How can we tell? Maybe those are the great men who are writing the scurrilous articles, and these whom they attack are not the great men? Some may say: Give the children an opportunity the to hear both sides. Yes, that is all well and good; but if a man were to come into your home and say to you that your mother is not a good woman, you would know he lied; wouldn't you? And you wouldn't let your children hear him. If a man came and told you that your brother was dishonest, and you had been with him all your life and knew him to be honest, you would know the man lied. So when they come and tell you the gospel is a hypocritical doctrine, taught by this organization, when they tell you the men at the head are insincere, you know they lie; and you can take the same firm stand on that, being sincere yourself as you could in regard to your mother and brother. Teach your children, your boys and girls everywhere, to keep away from every bad book and all bad literature, especially that which savors of hatred, or envy, or malice, that which bears upon it the marks of hypocrisy, insincerity, edited by man who have lost their manhood.
"The world wants men, true men,
Who can not be bought or sold,
Men who scorn to violate truth—
Genuine gold."
Now, brethren, it is for us to say whether we will be the Judases or the Jameses, whether we will be true to the divine within us, in observing the word of wisdom, in Sabbath keeping, in giving to our children pure literature—the best [113] books, so that we can keep their souls free from the polluted atmosphere of poisonous journalism.

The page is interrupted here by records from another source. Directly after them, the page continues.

/-- R87, PCOMP: the parity word of OPND, whatever the parity unit holds, or ConventionError. -/
def Obligations.PcompReturnsTheParityWordOfItsOperand : Prop :=
  ∀ (s : State) (c : ConvCode),
    (c = 0b01 ∨ c = 0b10 →
      exec (.pcomp c) s = .next { s with resp := ⟨0, (pbit s.opnd c).setWidth 64, 0, 0, 0, 0⟩ }) ∧
    (c = 0b00 ∨ c = 0b11 →
      exec (.pcomp c) s = .next { s with resp := ⟨3, 0, 0, 0, 0, 0⟩ })

/-- R92: a successful PPACK or PCOMP returns bit 32 alone or nothing. -/
def Obligations.ParityResultIsBit32OrNothing : Prop :=
  ∀ (s t : State), s.par.Inv →
    (exec .ppack s = .next t → t.resp.status = 0 →
      t.resp.result = 0x80000000 ∨ t.resp.result = 0) ∧
    (∀ c, exec (.pcomp c) s = .next t → t.resp.status = 0 →
      t.resp.result = 0x80000000 ∨ t.resp.result = 0)

/-- R94: PCFG, PSET, PPACK give the RESULT of PCOMP; the sequence leaves P = {1, c, 1, p} and PCOMP leaves P
unchanged. -/
def Obligations.StatefulSequenceEqualsPcomp : Prop :=
  ∀ (s : State) (c : ConvCode) (p : Operand), c = 0b01 ∨ c = 0b10 →
    ∃ t1 t2 t3 u : State, exec (.pcfg c) s = .next t1 ∧ exec .pset { t1 with opnd := p } = .next t2 ∧
      exec .ppack t2 = .next t3 ∧ exec (.pcomp c) { s with opnd := p } = .next u ∧
      t3.resp = u.resp ∧ u.resp.status = 0 ∧ t3.par = ⟨true, c, true, p⟩ ∧ u.par = s.par

/-- R93: within one lifetime the convention is constant and the data does not go away; a lifetime begins with
a successful PCFG, without data, the first PSET gives it data, and a reset ends it. PGET and PPACK operate on what
the last PSET set, whatever other commands ran between. -/
def Obligations.ParityLifetimeKeepsConventionAndLastPayload : Prop :=
  (∀ (s t : State) (i : Instr), exec i s = .next t →
    (∃ c, i = .pcfg c ∧ t.resp.status = 0 ∧ t.par.dvalid = false) ∨
    (t.par.conv = s.par.conv ∧ (s.par.dvalid = true → t.par.dvalid = true))) ∧
  (∀ s : State, s.par.pvalid = true →
    (∃ t : State, exec .pset s = .next t ∧ t.par.dvalid = true) ∧
    (∃ t : State, deliver .reset s = .next t ∧ t.par.pvalid = false)) ∧
  (∀ (s : State) (p : Operand) (es : List HostEvent), s.par.pvalid = true →
    (∀ e ∈ es, ∃ w o, e = .command w o ∧ decode w ≠ .ok .pset ∧
      ∀ c, decode w = .ok (.pcfg c) → c = 0b00 ∨ c = 0b11) →
    (observe (.command (encode .pset) p :: es ++ [.command (encode .pget) 0]) s).2.resp =
      ⟨0, p, 0, 0, 0, 0⟩ ∧
    (observe (.command (encode .pset) p :: es ++ [.command (encode .ppack) 0]) s).2.resp =
      ⟨0, (pbit p s.par.conv).setWidth 64, 0, 0, 0, 0⟩)

/-- The parity-unit race: PPACK returns the parity of the payload another client set between, and NoDataError
after another client's PCFG (R122). -/
def Obligations.ParityUnitRace : Prop :=
  ∀ (s : State) (a b : Operand) (c : ConvCode), s.par.pvalid = true → c = 0b01 ∨ c = 0b10 →
    (observe [.command (encode .pset) a, .command (encode .pset) b, .command (encode .ppack) 0] s).1[2]? =
      some ⟨0, (pbit b s.par.conv).setWidth 64, 0, 0, 0, 0⟩ ∧
    (observe [.command (encode .pset) a, .command (encode (.pcfg c)) 0,
      .command (encode .ppack) 0] s).1[2]? = some ⟨4, 0, 0, 0, 0, 0⟩

/-! ## Whole-machine rules -/

/-- R117: what each command reports right after reset. -/
def Obligations.AfterResetNothingIsConstructed : Prop :=
  ∀ (o : Operand) (k j : SlotIx),
    (∀ i ∈ [Instr.ffoot k, .funpack k, .fpack k, .fdesc k, .pset, .pget, .ppack],
      exec i { State.reset with opnd := o } =
        .next { State.reset with opnd := o, resp := ⟨5, 0, 0, 0, 0, 0⟩ }) ∧
    exec (.feq k j) { State.reset with opnd := o } =
      .next { State.reset with opnd := o, resp := ⟨0, 0, 0, 0, 0, 0⟩ } ∧
    (∀ c, c = 0b01 ∨ c = 0b10 →
      (∃ t, exec (.pcomp c) { State.reset with opnd := o } = .next t ∧ t.resp.status = 0) ∧
      (∃ t, exec (.pcfg c) { State.reset with opnd := o } = .next t ∧ t.resp.status = 0)) ∧
    (∀ l z : UInt6, 1 ≤ l.toNat ∧ l.toNat + z.toNat ≤ 33 →
      ∃ t, exec (.fcfg k l z) { State.reset with opnd := o } = .next t ∧ t.resp.status = 0)

/-- R43: a command presented twice leaves the state and gives the response of presenting it once, for the
read-only commands, FCFG and PSET; a second PCFG clears a payload set between the two. -/
def Obligations.RepeatedCommandsAreIdempotent : Prop :=
  (∀ (s t : State) (i : Instr), (∀ c, i ≠ .pcfg c) → exec i s = .next t → exec i t = .next t) ∧
  (∀ (s : State) (c : ConvCode) (p : Operand), c = 0b01 ∨ c = 0b10 →
    ∃ t1 t2 t3 : State, exec (.pcfg c) s = .next t1 ∧ exec .pset { t1 with opnd := p } = .next t2 ∧
      t2.par.dvalid = true ∧ exec (.pcfg c) t2 = .next t3 ∧ t3.par.dvalid = false)

/-- R16, R17: only a successful FCFG writes a slot, all five fields together, and no command sets valid back to
0, which a reset does. A command also leaves the port inputs alone (R23). -/
def Obligations.OnlySuccessfulFcfgWritesASlot : Prop :=
  (∀ s : State, ∃ t, deliver .reset s = .next t ∧ ∀ k : SlotIx, (t.slot k).valid = false) ∧
  ∀ (s t : State) (i : Instr), exec i s = .next t →
    (∀ k : SlotIx, t.slot k = s.slot k ∨
      ∃ l z, i = .fcfg k l z ∧ t.resp.status = 0 ∧
        t.slot k = ⟨true, l, z, s.opnd, BitVec.ofNat 32 ((2 ^ z.toNat - 1) * 2 ^ (l.toNat - 1))⟩) ∧
    (∀ k : SlotIx, (s.slot k).valid = true → (t.slot k).valid = true) ∧
    t.cmd = s.cmd ∧ t.opnd = s.opnd ∧ t.program = s.program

May God bless us all, that we may, above all, be true to the divine within us; be men, true men; be noble women, true to motherhood, true to wifehood, true to God; then we shall all be one. If all the world will take that same stand, every man give out only that which he understands to be right, some day we must all come to the truth; sincerity of life will bring all men to the truth, eventually. God hasten the day, I ask, in the name of Jesus Christ. Amen.
McKay, David O. "Address for the 79th Semi-Annual Conference of the Church of Jesus Christ of Latter-day Saints." In LDS Conference Reports, Salt Lake City, October 6, 1908, by the Deseret News. Salt Lake City: The Deseret News, 1908, 108–113.